= About this exercise =
From the entries below, copy exactly the lines from the one that contains "s = .next s" through the one that contains "what the other", both included, and only those.
=== Begin Enclosure ===
-- ==== Sys2Proof/Laws/MemForm.lean ====
section
/-! SUPPORT. Every shared operation that writes device memory keeps its canonical form. -/

set_option linter.all false
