theorem State.rstClosed_sameResets : (s.rstBegun scope target absorb src).sameResets (s.rstClosed scope target absorb src) :=
  .ite _ (State.pathClose_sameResets _ _) (State.sameResets_refl _)
theorem State.rstClosed_rst : (s.rstClosed scope target absorb src).rst =
    { s.rst with absorb := absorb, src := src, reqAt := s.clk.ns, workAt := s.clk.ns, forced := false } :=
  (s.rstClosed_sameResets scope target absorb src).rst
theorem State.rstClosed_phase : (s.rstClosed scope target absorb src).phase = phWORK :=
  (s.rstClosed_sameResets scope target absorb src).phase.trans
    ((State.phase_fput_target _ _).trans ((State.phase_fput_scope _ _).trans (State.phase_fput_phase _ _)))
theorem State.rstClosed_rstScope (h : scope < 8) : (s.rstClosed scope target absorb src).rstScope = scope :=
  (s.rstClosed_sameResets scope target absorb src).rstScope.trans
    ((State.rstScope_fput_target _ _).trans ((State.rstScope_fput_scope _ _).trans (Nat.mod_eq_of_lt h)))
theorem State.rstClosed_rstTarget (h : target < 128) : (s.rstClosed scope target absorb src).rstTarget = target :=
  (s.rstClosed_sameResets scope target absorb src).rstTarget.trans ((State.rstTarget_fput_target _ _).trans (Nat.mod_eq_of_lt h))
theorem State.rstClosed_sameRegs : s.sameRegs (s.rstClosed scope target absorb src) [.FAB_STATE, .RST_STATE] := by
  have hbegun : s.sameRegs (s.rstBegun scope target absorb src) [.FAB_STATE, .RST_STATE] :=
    (((s.fput_sameRegs (f := F.RST_STATE_PHASE) (by decide) 0 _).trans (State.fput_sameRegs _ (f := F.RST_STATE_SCOPE) (by decide) 0 _)).trans
      (State.fput_sameRegs _ (f := F.RST_STATE_TARGET) (by decide) 0 _)).trans (State.sameRegs_of_regs _ rfl)
  refine .ite _ (hbegun.trans (State.foldl_sameRegs _ (fun a p => .ite _ (a.sameRegs_refl _) ?_) _ _)) hbegun
  exact ((a.portDark_sameRegs p).mono (by decide)).trans (State.fput_sameRegs _ (f := F.FAB_STATE_STATE) (by decide) p _)
theorem State.rstAccept_sameRegs :
    s.sameRegs (s.rstAccept scope target absorb src) ([.FAB_STATE, .RST_STATE] ++ (fenceRegs ++ [.RST_STATE])) :=
  ((s.rstClosed_sameRegs scope target absorb src).mono (List.subset_append_left _ _)).trans
    ((State.rstAbsorb_sameRegs _).mono (List.subset_append_right _ _))
/-- The accepted reset begins in WORK, or in EMPTY when it absorbs. -/
theorem State.rstAccept_phase : (s.rstAccept scope target absorb src).phase = if absorb = true then phEMPTY else phWORK := by
  rw [State.rstAccept_eq, State.rstAbsorb_phase (s.rstClosed_phase scope target absorb src), State.rstClosed_rst]
theorem State.rstAccept_rstScope (h : scope < 8) : (s.rstAccept scope target absorb src).rstScope = scope :=
  (State.rstAbsorb_rstScope _).trans (s.rstClosed_rstScope scope target absorb src h)
theorem State.rstAccept_rstTarget (h : target < 128) : (s.rstAccept scope target absorb src).rstTarget = target :=
  (State.rstAbsorb_rstTarget _).trans (s.rstClosed_rstTarget scope target absorb src h)
/-- The state of the reset follows from the request. -/
theorem State.rstAccept_rst : ∃ at_, (s.rstAccept scope target absorb src).rst =
    { s.rst with absorb := absorb, src := src, reqAt := s.clk.ns, workAt := s.clk.ns, forced := false, emptyAt := at_ } := by
  obtain ⟨at_, h⟩ := (s.rstClosed scope target absorb src).rstAbsorb_rst
  rw [State.rstClosed_rst] at h
  exact ⟨at_, h⟩
theorem State.rstAccept_inReset (habsorb : absorb = true) (hscope : scope < 8) (htarget : target < 128) {t : Nat}
    (ht : t ∈ scopeTiles scope target) : ((s.rstAccept scope target absorb src).eng t).inReset = true := by
  refine State.rstAbsorb_inReset ?_ (s.rstClosed_phase scope target absorb src) ?_
  · rw [State.rstClosed_rst]
    exact habsorb
  · rwa [State.rstTiles, State.rstClosed_rstScope _ _ _ _ _ hscope, State.rstClosed_rstTarget _ _ _ _ _ htarget]
theorem State.rstAccept_portLive (hscope : scope = rsPATH) {p : Nat} (hp : p = 2 * target ∨ p = 2 * target + 1) :
    (s.rstAccept scope target absorb src).portLive p = false := by
  have hclosed : (s.rstClosed scope target absorb src).portLive p = false := by
    rw [State.rstClosed, if_pos hscope]
    exact State.portLive_pathClose _ target hp
  rw [← hclosed, State.rstAccept_eq, State.portLive, State.portLive, State.portState, State.portState,
    (State.rstAbsorb_sameRegs _).fget F.FAB_STATE_STATE p (by decide) (by decide)]
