-- ==== Sys2Proof/Machine/Ops.lean ====
section
/-! DEFINITION. The named operations over buffer memory and registers, and the two ways a command is over: in error
(R312) and completed (R311). -/

namespace Sys2Proof.Machine

/-! ### Buffer memory (R60 to R63) -/

/-- What an address reads as that nobody has written since power-on: an arbitrary byte (R39, R342; assumption 4). -/
def unlistedByte (a : Nat) : Byte := Config.powerOnByte a

/-- The byte written at an address, if one was. -/
def lookupByte : Memory → Nat → Option Byte
  | [], _ => none
  | (k, b) :: rest, a => if k = a then some b else lookupByte rest a

/-- The byte at an address: the last one written to it (R61). -/
def readByte (m : Memory) (a : Nat) : Byte :=
  match lookupByte m a with
  | some b => b
  | none => unlistedByte a

/-- The memory with one byte written. -/
def writeByte : Memory → Nat → Byte → Memory
  | [], a, b => [(a, b)]
  | (k, v) :: rest, a, b =>
    if a < k then (a, b) :: (k, v) :: rest
    else if a = k then (a, b) :: rest
    else (k, v) :: writeByte rest a b

/-- The memory with bytes written one after the other. -/
def writeCells (m : Memory) : List Host.Cell → Memory
  | [] => m
  | (a, b) :: rest => writeCells (writeByte m a b) rest

/-- The canonical form: addresses strictly rising. An address that was never written has no entry, and an entry is a
byte somebody wrote (assumption 4). -/
abbrev memWf (m : Memory) : Prop := m.Pairwise fun x y => x.1 < y.1

/-- Every listed address exists (R60). -/
abbrev memBounded (m : Memory) (size : Nat) : Prop := ∀ x ∈ m, x.1 < size

/-- `MemRead(a, n)`: little-endian (R62). -/
def memRead (m : Memory) (a : Nat) : Nat → Nat
  | 0 => 0
  | n + 1 => (readByte m a).toNat + 256 * memRead m (a + 1) n

/-- The bytes `MemWrite(a, n, v)` stores: little-endian (R62). -/
def wordCells (a : Nat) : Nat → Nat → List Host.Cell
  | 0, _ => []
  | n + 1, v => (a, BitVec.ofNat 8 v) :: wordCells (a + 1) n (v / 256)

/-- A run of bytes at an address. -/
def byteCells (a : Nat) : List Byte → List Host.Cell
  | [] => []
  | b :: rest => (a, b) :: byteCells (a + 1) rest

/-- A run of bytes read from an address. -/
def readBytes (m : Memory) (a : Nat) : Nat → List Byte
  | 0 => []
  | n + 1 => readByte m a :: readBytes m (a + 1) n

/-- `ElemRead(a, ET)` of R11; `none` on a NaN or an infinity. -/
def elemRead (et : ElemType) (m : Memory) (a : Nat) : Option Flt := elemValue et (memRead m a (esz et))

/-- The bytes `ElemWrite(a, ET, f)` of R11 stores; `none` when narrowing overflows. -/
def elemCells (et : ElemType) (a : Nat) (f : Flt) : Option (List Host.Cell) :=
  (elemBits et f).map fun v => wordCells a (esz et) v

/-! ### Extents (R66) -/

/-- One buffer of a command: `[base, base + size)`, and whether the command writes it. -/
structure Extent where
  base : Nat
  size : Nat
  written : Bool
  deriving DecidableEq, Repr

/-- An address of the extent. -/
def inExtent (e : Extent) (a : Nat) : Bool := e.base ≤ a && a < e.base + e.size

/-- The extent lies in memory; one of size 0 always does (R66, R317). -/
def extentFits (memBytes : Nat) (e : Extent) : Bool := e.size == 0 || e.base + e.size ≤ memBytes

/-- Two extents share a byte (R67). An empty extent shares none (DEDUCED, assumption 17). -/
def intersects (x y : Extent) : Bool :=
  x.size != 0 && y.size != 0 && x.base < y.base + y.size && y.base < x.base + x.size

/-- Two buffers share a byte and one of them is written (R67). -/
def clash (x y : Extent) : Bool := intersects x y && (x.written || y.written)

/-- Some two buffers of the command clash (R67). -/
def anyClash : List Extent → Bool
  | [] => false
  | x :: rest => rest.any (clash x) || anyClash rest

/-- The address lies in a buffer that the command writes. -/
def inWritten (es : List Extent) (a : Nat) : Bool := es.any fun e => e.written && inExtent e a

/-- Free bytes for every address of an extent (assumptions 5, 13, 14). -/
def freeCells (epoch : Nat) (e : Extent) : List Host.Cell :=
  (List.range e.size).map fun k => (e.base + k, Config.freeByte epoch (e.base + k))

/-- Free bytes for every address of the buffers that a command writes. -/
def freeOutputs (epoch : Nat) (es : List Extent) : List Host.Cell :=
  (es.filter fun e => e.written).flatMap (freeCells epoch)

/-! ### Lists of parts that must all exist -/

/-- `f` of every element, or `none` when one of them is `none`. -/
def collect {α β : Type} (f : α → Option β) : List α → Option (List β)
  | [] => some []
  | a :: rest =>
    match f a with
    | none => none
    | some b =>
      match collect f rest with
      | none => none
      | some bs => some (b :: bs)

/-- The cells of every element joined, or `none` when one element has none. -/
def collectCells {α : Type} (f : α → Option (List Host.Cell)) (l : List α) : Option (List Host.Cell) :=
  (collect f l).map List.flatten

/-- The naturals from `a` up to but excluding `b`. -/
def span (a b : Nat) : List Nat := (List.range (b - a)).map fun k => a + k

/-! ### The end of a command -/

/-- `raise E` (R312): the phase is `ERROR`, `ERR` is the code, `EMPTY` is 0, no tile is pending, and no result register
and no byte of memory is written. This is what the block has in the place of an exception (R310). -/
def raiseError (e : CmdError) (s : State) : State :=
  { s with phase := .error, empty := false, err := some e, pending := [], flight := [], spoiled := false,
           launchMem := [] }

/-- Completion (R311): the phase is `DONE`, `ERR` is 0, and `EMPTY` tells the silent degrade (R321). -/
def complete (isEmpty : Bool) (s : State) : State :=
  { s with phase := .done, empty := isEmpty, err := none, pending := [], flight := [], spoiled := false,
           launchMem := [] }

/-- Step 1 of R311: `CMD` written, the context latched (R31), `EMPTY` and `ERR` cleared, the phase `BUSY`. There is no
return from an error: a launch leaves `ERROR` exactly as it leaves `DONE` or `IDLE` (R324). -/
def latch (w : Word) (s : State) : State :=
  let r := { s.regs with cmd := w }
  { s with regs := r, ctx := r, phase := .busy, empty := false, err := none, pending := [], flight := [],
           spoiled := false, launchMem := [] }

/-- Completion of a scalar command whose result R178 leaves unspecified: `DONE` as after any other (R323), and its two
result registers hold free values (assumptions 5 and 7). -/
def completeUnspecified (s : State) : State :=
  complete false
    { s with res := { s.res with res0 := Config.freeWord s.fresh 0, res1 := Config.freeWord s.fresh 1 },
             fresh := s.fresh + 1 }

/-- Completion of a bulk command whose result is unspecified (R67, R178, R346): `DONE` as after any other (R323), and
every byte of its output buffers is free (assumptions 5 and 6). -/
def spoilOutputs (es : List Extent) (s : State) : State :=
  { s with mem := writeCells s.mem (freeOutputs s.fresh es), fresh := s.fresh + 1 }

end Sys2Proof.Machine
end

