/-! ### Reset -/

/-- R39: what reset leaves. Buffer memory holds an arbitrary byte at every address: the model's `Config.powerOnByte`. -/
def Obligations.ResetState : Prop :=
  (∀ i : Fin 32, readSlot State.reset i = 0) ∧ State.reset.phase = .idle ∧ State.reset.empty = false ∧
    State.reset.err = none ∧ State.reset.pending = [] ∧ State.reset.flight = [] ∧ State.reset.ctx = HostRegs.zero ∧
    ∀ a, readByte State.reset.mem a = Config.powerOnByte a

/-- The reset event at any moment (R340, R341): registers, context and sequencer as after reset, no byte outside the
output buffers of a running command changed, every byte inside them a free value (assumption 14). -/
def Obligations.ResetEvent : Prop :=
  ∀ (s : State) (rest : List Event), s.agenda = .reset :: rest → memWf s.mem →
    ∃ t, step s = .next t ∧ (∀ i : Fin 32, readSlot t i = 0) ∧ t.phase = .idle ∧ t.empty = false ∧ t.err = none ∧
      t.ctx = HostRegs.zero ∧ t.pending = [] ∧ t.flight = [] ∧
      (s.phase ≠ .busy → t.mem = s.mem) ∧
      ∀ a, readByte t.mem a =
        if inWritten (runningExtents s) a = true then Config.freeByte s.fresh a else readByte s.mem a

/-- With no move of the host to come and no command running the block does nothing (R340). -/
def Obligations.IdleBlockDoesNothing : Prop :=
  ∀ s : State, s.agenda = [] → s.phase ≠ .busy → step s = .next s

/-! ### Buffer memory -/

/-- R61 for the host: a written range reads back as written, every other byte as before, nothing else changes; a read
returns the bytes and changes no byte. -/
def Obligations.HostWritesAndReadsMemory : Prop :=
  (∀ (s : State) (rest : List Event) (a : Word) (bytes : List Byte),
    s.agenda = .writeMem a bytes :: rest → s.phase ≠ .busy → memWf s.mem →
      a.toNat + bytes.length ≤ s.plat.memBytes →
      ∃ m, step s = .next { s with agenda := rest, mem := m } ∧ memWf m ∧
        (∀ k b, bytes[k]? = some b → readByte m (a.toNat + k) = b) ∧
        ∀ x, x < a.toNat ∨ a.toNat + bytes.length ≤ x → readByte m x = readByte s.mem x) ∧
  (∀ (s : State) (rest : List Event) (a : Word) (n : Nat),
    s.agenda = .readMem a n :: rest → s.phase ≠ .busy → a.toNat + n ≤ s.plat.memBytes →
      ∃ t bytes, step s = .next t ∧ t.mem = s.mem ∧ t.readback = .mem a bytes :: s.readback ∧ bytes.length = n ∧
        ∀ k < n, bytes[k]? = some (readByte s.mem (a.toNat + k)))

/-- R62: `MemRead` is the little-endian sum, `MemWrite` stores the little-endian bytes and nothing else, the one reads
what the other wrote, and an element has 4 or 2 bytes. -/
def Obligations.LittleEndianMemory : Prop :=
  esz .f32 = 4 ∧ esz .f16 = 2 ∧
  (∀ (m : Memory) (a n : Nat),
    memRead m a n = ((List.range n).map fun k => (readByte m (a + k)).toNat * 256 ^ k).sum) ∧
  ∀ (m : Memory) (a n v : Nat), memWf m →
    (∀ k < n, (readByte (writeCells m (wordCells a n v)) (a + k)).toNat = v / 256 ^ k % 256) ∧
    (∀ x, x < a ∨ a + n ≤ x → readByte (writeCells m (wordCells a n v)) x = readByte m x) ∧
    memRead (writeCells m (wordCells a n v)) a n = v % 256 ^ n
=== End Enclosure ===
= Result of this task =
  ∀ s : State, s.agenda = [] → s.phase ≠ .busy → step s = .next s

/-! ### Buffer memory -/

/-- R61 for the host: a written range reads back as written, every other byte as before, nothing else changes; a read
returns the bytes and changes no byte. -/
def Obligations.HostWritesAndReadsMemory : Prop :=
  (∀ (s : State) (rest : List Event) (a : Word) (bytes : List Byte),
    s.agenda = .writeMem a bytes :: rest → s.phase ≠ .busy → memWf s.mem →
      a.toNat + bytes.length ≤ s.plat.memBytes →
      ∃ m, step s = .next { s with agenda := rest, mem := m } ∧ memWf m ∧
        (∀ k b, bytes[k]? = some b → readByte m (a.toNat + k) = b) ∧
        ∀ x, x < a.toNat ∨ a.toNat + bytes.length ≤ x → readByte m x = readByte s.mem x) ∧
  (∀ (s : State) (rest : List Event) (a : Word) (n : Nat),
    s.agenda = .readMem a n :: rest → s.phase ≠ .busy → a.toNat + n ≤ s.plat.memBytes →
      ∃ t bytes, step s = .next t ∧ t.mem = s.mem ∧ t.readback = .mem a bytes :: s.readback ∧ bytes.length = n ∧
        ∀ k < n, bytes[k]? = some (readByte s.mem (a.toNat + k)))

/-- R62: `MemRead` is the little-endian sum, `MemWrite` stores the little-endian bytes and nothing else, the one reads
what the other wrote, and an element has 4 or 2 bytes. -/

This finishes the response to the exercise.